*Exercise brief*. Below are some records; each one is to be set down again exactly.

*Extracted data*.
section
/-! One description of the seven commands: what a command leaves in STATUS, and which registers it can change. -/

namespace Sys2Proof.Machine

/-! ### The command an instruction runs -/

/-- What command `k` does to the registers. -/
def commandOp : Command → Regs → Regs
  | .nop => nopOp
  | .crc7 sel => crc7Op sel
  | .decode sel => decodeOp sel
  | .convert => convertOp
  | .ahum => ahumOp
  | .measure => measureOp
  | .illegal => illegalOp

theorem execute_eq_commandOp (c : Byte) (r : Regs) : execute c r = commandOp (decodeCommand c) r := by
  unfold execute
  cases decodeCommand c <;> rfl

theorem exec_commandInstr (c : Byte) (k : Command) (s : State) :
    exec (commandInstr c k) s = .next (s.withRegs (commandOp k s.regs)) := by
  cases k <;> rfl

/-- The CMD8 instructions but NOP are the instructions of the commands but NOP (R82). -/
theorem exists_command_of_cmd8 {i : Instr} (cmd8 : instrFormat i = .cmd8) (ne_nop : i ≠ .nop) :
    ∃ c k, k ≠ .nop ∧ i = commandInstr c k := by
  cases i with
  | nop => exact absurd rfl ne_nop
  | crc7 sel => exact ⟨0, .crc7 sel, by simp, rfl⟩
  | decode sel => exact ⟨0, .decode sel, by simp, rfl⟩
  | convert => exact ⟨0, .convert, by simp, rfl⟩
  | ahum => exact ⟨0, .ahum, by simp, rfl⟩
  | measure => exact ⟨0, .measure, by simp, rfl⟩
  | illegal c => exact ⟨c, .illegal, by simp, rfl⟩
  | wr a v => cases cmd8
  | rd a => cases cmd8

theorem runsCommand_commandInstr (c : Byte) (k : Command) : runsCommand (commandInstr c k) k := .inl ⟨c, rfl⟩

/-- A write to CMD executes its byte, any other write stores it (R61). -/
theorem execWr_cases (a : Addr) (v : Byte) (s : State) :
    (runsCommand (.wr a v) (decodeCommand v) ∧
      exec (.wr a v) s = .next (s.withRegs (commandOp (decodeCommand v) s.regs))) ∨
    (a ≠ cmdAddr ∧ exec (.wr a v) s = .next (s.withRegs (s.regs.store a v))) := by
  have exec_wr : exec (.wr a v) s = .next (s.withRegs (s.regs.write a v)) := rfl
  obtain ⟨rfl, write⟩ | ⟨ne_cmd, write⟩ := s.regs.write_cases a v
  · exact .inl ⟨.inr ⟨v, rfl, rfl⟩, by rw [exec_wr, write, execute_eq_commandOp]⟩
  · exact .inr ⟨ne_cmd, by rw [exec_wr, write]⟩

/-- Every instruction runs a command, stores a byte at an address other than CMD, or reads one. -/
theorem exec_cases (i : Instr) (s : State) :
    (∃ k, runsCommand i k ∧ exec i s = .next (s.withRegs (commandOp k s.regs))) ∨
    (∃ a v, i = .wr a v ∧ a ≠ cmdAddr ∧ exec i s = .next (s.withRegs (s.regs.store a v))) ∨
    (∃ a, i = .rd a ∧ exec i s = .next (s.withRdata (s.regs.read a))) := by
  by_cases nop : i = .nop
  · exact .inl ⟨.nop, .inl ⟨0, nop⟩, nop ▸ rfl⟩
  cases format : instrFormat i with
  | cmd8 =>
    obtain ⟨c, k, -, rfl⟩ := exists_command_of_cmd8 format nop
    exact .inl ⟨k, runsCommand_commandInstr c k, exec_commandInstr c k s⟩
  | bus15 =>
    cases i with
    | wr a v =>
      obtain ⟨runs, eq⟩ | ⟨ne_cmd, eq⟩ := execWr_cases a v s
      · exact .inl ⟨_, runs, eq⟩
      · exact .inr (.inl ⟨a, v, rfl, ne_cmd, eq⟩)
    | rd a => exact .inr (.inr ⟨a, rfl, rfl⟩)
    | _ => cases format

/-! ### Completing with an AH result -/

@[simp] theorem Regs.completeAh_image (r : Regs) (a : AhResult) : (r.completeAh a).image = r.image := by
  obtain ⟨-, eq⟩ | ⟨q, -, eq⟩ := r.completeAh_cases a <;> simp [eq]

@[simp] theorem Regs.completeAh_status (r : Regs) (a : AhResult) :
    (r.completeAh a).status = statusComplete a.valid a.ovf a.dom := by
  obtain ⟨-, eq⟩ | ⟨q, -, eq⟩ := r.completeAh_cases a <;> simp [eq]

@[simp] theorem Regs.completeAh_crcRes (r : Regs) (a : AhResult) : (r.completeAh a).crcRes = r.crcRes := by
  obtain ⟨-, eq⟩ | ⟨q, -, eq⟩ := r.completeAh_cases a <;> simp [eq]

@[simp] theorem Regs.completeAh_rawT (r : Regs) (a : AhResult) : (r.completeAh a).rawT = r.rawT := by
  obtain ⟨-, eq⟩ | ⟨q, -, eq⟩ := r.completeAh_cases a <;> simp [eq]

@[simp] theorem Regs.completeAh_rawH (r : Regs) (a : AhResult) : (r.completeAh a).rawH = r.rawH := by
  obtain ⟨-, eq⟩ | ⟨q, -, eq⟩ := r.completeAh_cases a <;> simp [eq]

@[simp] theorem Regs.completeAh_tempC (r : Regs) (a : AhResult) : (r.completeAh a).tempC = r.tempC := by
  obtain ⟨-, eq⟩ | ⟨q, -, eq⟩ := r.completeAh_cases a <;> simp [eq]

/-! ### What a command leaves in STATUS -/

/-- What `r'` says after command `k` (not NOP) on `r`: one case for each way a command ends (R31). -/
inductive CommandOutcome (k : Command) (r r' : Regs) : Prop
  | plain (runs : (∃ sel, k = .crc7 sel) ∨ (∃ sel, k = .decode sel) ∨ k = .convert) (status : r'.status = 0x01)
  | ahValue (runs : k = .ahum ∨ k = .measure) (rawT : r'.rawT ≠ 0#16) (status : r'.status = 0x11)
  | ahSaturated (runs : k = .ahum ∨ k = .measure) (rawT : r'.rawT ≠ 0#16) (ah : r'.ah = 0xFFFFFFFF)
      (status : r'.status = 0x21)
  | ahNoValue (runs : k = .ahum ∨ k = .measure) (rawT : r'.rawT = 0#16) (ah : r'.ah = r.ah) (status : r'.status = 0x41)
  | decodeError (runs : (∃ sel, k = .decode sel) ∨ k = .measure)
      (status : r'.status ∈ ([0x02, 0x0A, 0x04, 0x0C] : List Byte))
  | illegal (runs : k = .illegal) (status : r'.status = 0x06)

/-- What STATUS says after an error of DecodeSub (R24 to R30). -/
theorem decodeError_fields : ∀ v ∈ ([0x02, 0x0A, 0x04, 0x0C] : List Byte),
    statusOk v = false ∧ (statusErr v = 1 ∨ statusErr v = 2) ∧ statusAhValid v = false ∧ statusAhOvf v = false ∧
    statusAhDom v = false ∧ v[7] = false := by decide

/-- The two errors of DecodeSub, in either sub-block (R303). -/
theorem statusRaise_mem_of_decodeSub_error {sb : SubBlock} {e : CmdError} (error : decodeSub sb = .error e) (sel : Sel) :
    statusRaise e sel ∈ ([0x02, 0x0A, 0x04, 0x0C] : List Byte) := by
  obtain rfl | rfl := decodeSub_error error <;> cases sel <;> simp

*Exercise solution*.
section
/-! One description of the seven commands: what a command leaves in STATUS, and which registers it can change. -/

namespace Sys2Proof.Machine

/-! ### The command an instruction runs -/

/-- What command `k` does to the registers. -/
def commandOp : Command → Regs → Regs
  | .nop => nopOp
  | .crc7 sel => crc7Op sel
  | .decode sel => decodeOp sel
  | .convert => convertOp
  | .ahum => ahumOp
  | .measure => measureOp
  | .illegal => illegalOp

theorem execute_eq_commandOp (c : Byte) (r : Regs) : execute c r = commandOp (decodeCommand c) r := by
  unfold execute
  cases decodeCommand c <;> rfl

theorem exec_commandInstr (c : Byte) (k : Command) (s : State) :
    exec (commandInstr c k) s = .next (s.withRegs (commandOp k s.regs)) := by
  cases k <;> rfl

/-- The CMD8 instructions but NOP are the instructions of the commands but NOP (R82). -/
theorem exists_command_of_cmd8 {i : Instr} (cmd8 : instrFormat i = .cmd8) (ne_nop : i ≠ .nop) :
    ∃ c k, k ≠ .nop ∧ i = commandInstr c k := by
  cases i with
  | nop => exact absurd rfl ne_nop
  | crc7 sel => exact ⟨0, .crc7 sel, by simp, rfl⟩
  | decode sel => exact ⟨0, .decode sel, by simp, rfl⟩
  | convert => exact ⟨0, .convert, by simp, rfl⟩
  | ahum => exact ⟨0, .ahum, by simp, rfl⟩
  | measure => exact ⟨0, .measure, by simp, rfl⟩
  | illegal c => exact ⟨c, .illegal, by simp, rfl⟩
  | wr a v => cases cmd8
  | rd a => cases cmd8

theorem runsCommand_commandInstr (c : Byte) (k : Command) : runsCommand (commandInstr c k) k := .inl ⟨c, rfl⟩

/-- A write to CMD executes its byte, any other write stores it (R61). -/
theorem execWr_cases (a : Addr) (v : Byte) (s : State) :
    (runsCommand (.wr a v) (decodeCommand v) ∧
      exec (.wr a v) s = .next (s.withRegs (commandOp (decodeCommand v) s.regs))) ∨
    (a ≠ cmdAddr ∧ exec (.wr a v) s = .next (s.withRegs (s.regs.store a v))) := by
  have exec_wr : exec (.wr a v) s = .next (s.withRegs (s.regs.write a v)) := rfl
  obtain ⟨rfl, write⟩ | ⟨ne_cmd, write⟩ := s.regs.write_cases a v
  · exact .inl ⟨.inr ⟨v, rfl, rfl⟩, by rw [exec_wr, write, execute_eq_commandOp]⟩
  · exact .inr ⟨ne_cmd, by rw [exec_wr, write]⟩

/-- Every instruction runs a command, stores a byte at an address other than CMD, or reads one. -/
theorem exec_cases (i : Instr) (s : State) :
    (∃ k, runsCommand i k ∧ exec i s = .next (s.withRegs (commandOp k s.regs))) ∨
    (∃ a v, i = .wr a v ∧ a ≠ cmdAddr ∧ exec i s = .next (s.withRegs (s.regs.store a v))) ∨
    (∃ a, i = .rd a ∧ exec i s = .next (s.withRdata (s.regs.read a))) := by
  by_cases nop : i = .nop
  · exact .inl ⟨.nop, .inl ⟨0, nop⟩, nop ▸ rfl⟩
  cases format : instrFormat i with
  | cmd8 =>
    obtain ⟨c, k, -, rfl⟩ := exists_command_of_cmd8 format nop
    exact .inl ⟨k, runsCommand_commandInstr c k, exec_commandInstr c k s⟩
  | bus15 =>
    cases i with
    | wr a v =>
      obtain ⟨runs, eq⟩ | ⟨ne_cmd, eq⟩ := execWr_cases a v s
      · exact .inl ⟨_, runs, eq⟩
      · exact .inr (.inl ⟨a, v, rfl, ne_cmd, eq⟩)
    | rd a => exact .inr (.inr ⟨a, rfl, rfl⟩)
    | _ => cases format

/-! ### Completing with an AH result -/

@[simp] theorem Regs.completeAh_image (r : Regs) (a : AhResult) : (r.completeAh a).image = r.image := by
  obtain ⟨-, eq⟩ | ⟨q, -, eq⟩ := r.completeAh_cases a <;> simp [eq]

@[simp] theorem Regs.completeAh_status (r : Regs) (a : AhResult) :
    (r.completeAh a).status = statusComplete a.valid a.ovf a.dom := by
  obtain ⟨-, eq⟩ | ⟨q, -, eq⟩ := r.completeAh_cases a <;> simp [eq]

@[simp] theorem Regs.completeAh_crcRes (r : Regs) (a : AhResult) : (r.completeAh a).crcRes = r.crcRes := by
  obtain ⟨-, eq⟩ | ⟨q, -, eq⟩ := r.completeAh_cases a <;> simp [eq]

@[simp] theorem Regs.completeAh_rawT (r : Regs) (a : AhResult) : (r.completeAh a).rawT = r.rawT := by
  obtain ⟨-, eq⟩ | ⟨q, -, eq⟩ := r.completeAh_cases a <;> simp [eq]

@[simp] theorem Regs.completeAh_rawH (r : Regs) (a : AhResult) : (r.completeAh a).rawH = r.rawH := by
  obtain ⟨-, eq⟩ | ⟨q, -, eq⟩ := r.completeAh_cases a <;> simp [eq]

@[simp] theorem Regs.completeAh_tempC (r : Regs) (a : AhResult) : (r.completeAh a).tempC = r.tempC := by
  obtain ⟨-, eq⟩ | ⟨q, -, eq⟩ := r.completeAh_cases a <;> simp [eq]

/-! ### What a command leaves in STATUS -/

/-- What `r'` says after command `k` (not NOP) on `r`: one case for each way a command ends (R31). -/
inductive CommandOutcome (k : Command) (r r' : Regs) : Prop
  | plain (runs : (∃ sel, k = .crc7 sel) ∨ (∃ sel, k = .decode sel) ∨ k = .convert) (status : r'.status = 0x01)
  | ahValue (runs : k = .ahum ∨ k = .measure) (rawT : r'.rawT ≠ 0#16) (status : r'.status = 0x11)
  | ahSaturated (runs : k = .ahum ∨ k = .measure) (rawT : r'.rawT ≠ 0#16) (ah : r'.ah = 0xFFFFFFFF)
      (status : r'.status = 0x21)
  | ahNoValue (runs : k = .ahum ∨ k = .measure) (rawT : r'.rawT = 0#16) (ah : r'.ah = r.ah) (status : r'.status = 0x41)
  | decodeError (runs : (∃ sel, k = .decode sel) ∨ k = .measure)
      (status : r'.status ∈ ([0x02, 0x0A, 0x04, 0x0C] : List Byte))
  | illegal (runs : k = .illegal) (status : r'.status = 0x06)

/-- What STATUS says after an error of DecodeSub (R24 to R30). -/
theorem decodeError_fields : ∀ v ∈ ([0x02, 0x0A, 0x04, 0x0C] : List Byte),
    statusOk v = false ∧ (statusErr v = 1 ∨ statusErr v = 2) ∧ statusAhValid v = false ∧ statusAhOvf v = false ∧
    statusAhDom v = false ∧ v[7] = false := by decide

/-- The two errors of DecodeSub, in either sub-block (R303). -/
theorem statusRaise_mem_of_decodeSub_error {sb : SubBlock} {e : CmdError} (error : decodeSub sb = .error e) (sel : Sel) :
    statusRaise e sel ∈ ([0x02, 0x0A, 0x04, 0x0C] : List Byte) := by
  obtain rfl | rfl := decodeSub_error error <;> cases sel <;> simp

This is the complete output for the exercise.